Asylum law, deportation policy, immigration reform, and foreign relations dominated immigration news in July 2015.
Perhaps the most sensation article was an announcement that refugees should be given a new country, in a part of the world with relatively unused land, to start a new society.
This was not the only major item regarding refugees. The most fun story was about four teenage skate-boarders, patinetos, who made it from El Salvador to the United States to escape the gang violence in their homeland.
Both issues, massive numbers of asylum seeking leaving their places of origin and the Central American youth refugee crisis, led to America’s vastly expanded immigration court caseloads.
Talking about crowded courts leads one directly to news about immigration reform – or, more precisely, the lack of immigration reform and its effect.
One study asserted that changes in deportation policy imposed by the administration created a poorly run system, in which 13% of undocumented immigrants were being deported. The study which focused only on a distinction between high priority and low priority criminal offenders was glaringly oversimplistic.

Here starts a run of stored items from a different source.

-- ==== Sys2Proof/Machine/Sequences.lean ====
section
/-! DEFINITION. What a host writes with the commands: the pseudo-instructions of spec/30_encoding.md R71 and the
sequences of spec/48_host_sequences.md. Only the commands reach the CCU; these are lists of them, and the numbers the
host computes itself. The registers of the gradient and rainbow sequences are the rules' own examples; r10 and r11 are
the model's, for the end triple of R222 (log 21). -/

namespace Sys2Proof.Machine

/-! ### Pseudo-instructions (R71) -/

/-- `LI32 rd, imm32`. -/
def pseudoLi32 (rd : Reg) (v : Word) : List Instr := [.li rd (v.extractLsb' 0 16), .lih rd (v.extractLsb' 16 16)]

/-- `SETWIN ra, rb`. -/
def pseudoSetwin (ra rb : Reg) : List Instr := [.csrw .wbase ra, .csrw .wlimit rb]

/-- `SCALEP rd, rs1, rs2`. -/
def pseudoScalep (rd rs1 rs2 : Reg) : List Instr := [.scale .w8 rd rs1 rs2]

/-- `PSCALE rd, rs2`. -/
def pseudoPscale (rd rs2 : Reg) : List Instr := [.nscale3 .w8 rd rs2]

/-- `CLEAR rs1, rs2, rt`; `rt` is overwritten. -/
def pseudoClear (rs1 rs2 rt : Reg) : List Instr := [.li rt 0, .fill rs1 rs2 rt]

/-- `LSETS ch, rs1`. -/
def pseudoLsets (ch : Chan) (rs1 : Reg) : List Instr := [.csrw (.ldel ch) rs1]

/-- `LCNT rs1`. -/
def pseudoLcnt (rs1 : Reg) : List Instr := [.csrw .lrem rs1]

/-- `LSETA ch, rs1`. -/
def pseudoLseta (ch : Chan) (rs1 : Reg) : List Instr := [.csrw (.lacc ch) rs1]

/-! ### Gradients -/

/-- R223: zero saturation or zero value makes the hue meaningless. -/
def hueDegenerate (p : Pixel) : Bool := chan p .c1 == 0 || chan p .c2 == 0

/-- R223: the hues used for interpolation, the start replaced first. -/
def gradientHues (start stop : Pixel) : Byte × Byte :=
  let h0 := if hueDegenerate start then chan stop .c0 else chan start .c0
  let h1 := if hueDegenerate stop then h0 else chan stop .c0
  (h0, h1)

/-- R221: HSV exclusive fill, with the operands in r1 to r8. -/
def hsvGradient (d : Dir) : List Instr :=
  [.hdist d 9 1 2, .lsetd .c0 1 9, .lsete .c1 3 4, .lsete .c2 5 6, .ldiv 7, .lfill 8]

/-- R224: RGB exclusive fill, with the operands in r1 to r8. -/
def rgbGradient : List Instr :=
  [.lsete .c0 1 2, .lsete .c1 3 4, .lsete .c2 5 6, .ldiv 7, .lfill 8]

/-- A byte of the host into a register. -/
def loadByte (rd : Reg) (b : Byte) : List Instr := [.li rd (b.setWidth 16)]

/-- The operands of R221 and R224: the channels of the endpoints in r1 to r6 (the first channels as given), the count in
r7 and the address in r8. A count is 16 bits: R220 gives no longer fill. -/
def loadGradient (first0 first1 : Byte) (start stop : Pixel) (a : Word) (L : Half) : List Instr :=
  loadByte 1 first0 ++ loadByte 2 first1 ++ loadByte 3 (chan start .c1) ++ loadByte 4 (chan stop .c1) ++
    loadByte 5 (chan start .c2) ++ loadByte 6 (chan stop .c2) ++ [.li 7 L] ++ pseudoLi32 8 a

/-- R221 with R223, R220: the HSV exclusive fill of `L` triples at `a`. -/
def exclusiveHsv (d : Dir) (start stop : Pixel) (a : Word) (L : Half) : List Instr :=
  loadGradient (gradientHues start stop).1 (gradientHues start stop).2 start stop a L ++ hsvGradient d

/-- R224 with R220: the RGB exclusive fill of `L` triples at `a`. -/
def exclusiveRgb (start stop : Pixel) (a : Word) (L : Half) : List Instr :=
  loadGradient (chan start .c0) (chan stop .c0) start stop a L ++ rgbGradient

/-- The address of triple `k` of a buffer at `a` (R220), a number that never wraps (spec/20_memory.md R47). -/
def tripleAddr (a : Word) (k : Nat) : Nat := a.toNat + 3 * k

/-- The base register value for an address: the address, or 2^32 − 1 where it lies above the address space. -/
def addrBase (addr : Nat) : Word := BitVec.ofNat 32 (min addr (2 ^ 32 - 1))

/-- The offset to that base: 0 for an address of the address space. Above it `base + off` is the address, or, where no
offset reaches it, another address above 2^32 − 1; both fault (R211), whatever the window. -/
def addrOff (addr : Nat) : Byte := BitVec.ofNat 8 (min (addr - (2 ^ 32 - 1)) 255)

/-- The host stores the triple `p` at an address, through r10 and r11. -/
def storeTriple (p : Pixel) (addr : Nat) : List Instr :=
  pseudoLi32 10 (p.setWidth 32) ++ pseudoLi32 11 (addrBase addr) ++ [.stp 10 11 (addrOff addr)]

/-- R222: inclusive fill of `L` triples at `a`. Nothing for `L` = 0; else the literal end triple, as given, goes to the
last slot, and `exclusive n`, the exclusive fill of `n` triples at `a` with step count `n`, fills the `L − 1` before. -/
def inclusiveGradient (exclusive : Half → List Instr) (stop : Pixel) (a : Word) (L : Half) : List Instr :=
  if L = 0 then [] else storeTriple stop (tripleAddr a (L.toNat - 1)) ++ exclusive (L - 1)

/-- R222 over R221. -/
def inclusiveHsv (d : Dir) (start stop : Pixel) (a : Word) (L : Half) : List Instr :=
  inclusiveGradient (exclusiveHsv d start stop a) stop a L

/-- R222 over R224. -/
def inclusiveRgb (start stop : Pixel) (a : Word) (L : Half) : List Instr :=
  inclusiveGradient (exclusiveRgb start stop a) stop a L

/-! ### Conversion of a buffer -/

/-- The two conversions of an HSV triple that R229 names: the rainbow path, or the spectrum path, which may fault. -/
def convertTriple (spectrum : Bool) (r : Reg) : Instr := if spectrum then .hsv2spc r r else .hsv2rgb r r

/-- R229: one triple converted in place. -/
def convertPixel (spectrum : Bool) (base tmp : Reg) (off : Byte) : List Instr :=
  [.ldp tmp base off, convertTriple spectrum tmp, .stp tmp base off]

/-- R229: triple `k` of the buffer at `a`, with base register r1 and the triple in r2. One base value serves 86 triples,
at offsets 0, 3, .., 255, so the host loads the base anew at every 86th. (No three bytes at 2^32 − 1 are inside a window:
a base that stands for an address above the address space faults.) -/
def convertNth (spectrum : Bool) (a : Word) (k : Nat) : List Instr :=
  (if k % 86 = 0 then pseudoLi32 1 (addrBase (tripleAddr a k)) else []) ++
    convertPixel spectrum 1 2 (BitVec.ofNat 8 (3 * (k % 86)))

/-- R229: the `L` triples at `a` converted in place, for k from 0 to `L − 1`. -/
def convertBuffer (spectrum : Bool) (a : Word) (L : Nat) : List Instr :=
  (List.range L).flatMap (convertNth spectrum a)

/-- R229: a triple pulled, converted in the register, and stored. -/
def pullConverted (spectrum : Bool) (base tmp : Reg) (off : Byte) : List Instr :=
  [.lnext tmp, convertTriple spectrum tmp, .stp tmp base off]

/-! ### Rainbow fills -/

/-- R226: the six commands that write (hue_k, 255, 255), with the operands in r1, r2, r3, r7, r8. -/
def rainbowTriples : List Instr :=
  [.csrw (.lacc .c0) 1, .csrw (.ldel .c0) 2, .lsete .c1 3 3, .lsete .c2 3 3, .csrw .lrem 7, .lfill 8]

/-- R226: stepped rainbow fill of `L` pixels at `a`: the operands, the six commands, and then the conversion of every
triple to RGB through the rainbow path (R229). -/
def rainbowFill (startHue : Byte) (delta : Half) (a : Word) (L : Half) : List Instr :=
  [.li 1 (startHue ++ 0#8), .li 2 delta] ++ loadByte 3 255 ++ [.li 7 L] ++ pseudoLi32 8 a ++ rainbowTriples ++
    convertBuffer false a L.toNat

/-- R227: the delta of the single-cycle fill of `L ≥ 1` elements. -/
def rainbowCycleDelta (L : Nat) : Half := BitVec.ofNat 16 (65536 / L)

/-- R227: single-cycle rainbow fill; nothing for `L` = 0. -/
def rainbowCycle (startHue : Byte) (a : Word) (L : Half) : List Instr :=
  if L = 0 then [] else rainbowFill startHue (rainbowCycleDelta L.toNat) a L

end Sys2Proof.Machine
end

The flaw was borne out by another study which showed the government would need to 500 new immigration judges just to catch up with the ever-expanding backlog of arrested immigrants facing removal.
The backlog is also tied not just to immigration reform. It is also linked to poor representation by criminal defense counsel.
Yet, in light of the shooting of a U.S. citizen at a popular tourist site in San Francisco by an undocumented immigrant with multiple convictions, no one was listening to honest statistics. The debate over deportation was reignited, with harsh rhetoric from both sides.
The House GOP leader, meanwhile, told an audience in Ireland that he was committed to making reform happen. Irish and American pundits were stunned by his remarks. In their view past actions belie lofty promises.
Some promises, however, have meaning which overcomes old behaviors. Take the U.S. – Cuban restoration of diplomatic relations. The Cold War between the two countries has ended . . . almost . . . and that could lead to more Cuban All Stars like Camilio Pascual and Luis Tiant joining American baseball teams in the near future.